The FCR can be housed within a greenhouse or shading structure, resulting in a wastewater treatment plant resembling a garden or greenhouse facility, with low odour emissions and an aesthetically pleasing look. Due to this unique feature, in some installations, buffer zones around the treatment plant have been reduced from 350 m to 50 m, freeing up additional land for development and providing a net positive attitude from local communities.

Bio-film technology provides several advantages around footprints, biomass inventory, capital, and operational cost savings.

The natural plants do not treat the wastewater but provide nutrients, organic acids, and enzymes, creating a diverse biology within the plant roots and IFAS modules. A denser biofilm is produced compared to other IFAS systems or MBBR processes.

A reduced footprint can be achieved with an observed total biomass concentration three times that of conventional systems.

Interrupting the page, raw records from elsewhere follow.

-- ==== Sys2Proof/Syntax.lean ====
section
/-! DEFINITION. The instructions: one constructor for each row of spec/opcode_table.json (R306, R309), and the names of the operand
fields that the rules use (R303, R304, R305, R308, R309). -/

namespace Sys2Proof

/-- The 8-bit operands in the order of the operand field r (R304); `hlInd` is the byte at address HL. -/
inductive R8 where
  | b | c | d | e | h | l | hlInd | a
  deriving DecidableEq, Repr

/-- The register pairs of `R16[p]` (R305). -/
inductive R16 where
  | bc | de | hl | sp
  deriving DecidableEq, Repr

/-- The register pairs of `R16P[p]`, of PUSH and POP (R305). -/
inductive R16P where
  | bc | de | hl | af
  deriving DecidableEq, Repr

/-- The condition field `cc` (R303). -/
inductive Cond where
  | nz | z | nc | c
  deriving DecidableEq, Repr

/-- The operation field ALU[y] (R308). -/
inductive AluOp where
  | add | adc | sub | sbc | and | xor | or | cp
  deriving DecidableEq, Repr

/-- The rotate and shift operations of the CB table, CB 0x00 to 0x3F, in its order (R309). -/
inductive RotOp where
  | rlc | rrc | rl | rr | sla | sra | swap | srl
  deriving DecidableEq, Repr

Savings in energy demand and sludge disposal are two other benefits of the process, particularly over MBR-based systems with similar space-saving features. Full-scale installations as large as 80 MLD have demonstrated the technology’s application within the municipal and industrial wastewater field.

The aesthetically pleasing look of the Organica FCR has changed the local community’s attitude towards wastewater treatment. It has provided a place for communities to interact positively with the process.

As rapid urban growth continues in many cities worldwide, this technology has demonstrated its use as a decentralised facility that can be constructed in the middle of a dense urban landscape. It can relieve the load on existing sewer systems and enable water reclamation in these environments.

Hydroflux Epco is the exclusive ANZ-Pacific representative for Organica Water’s Food Chain Reactor process.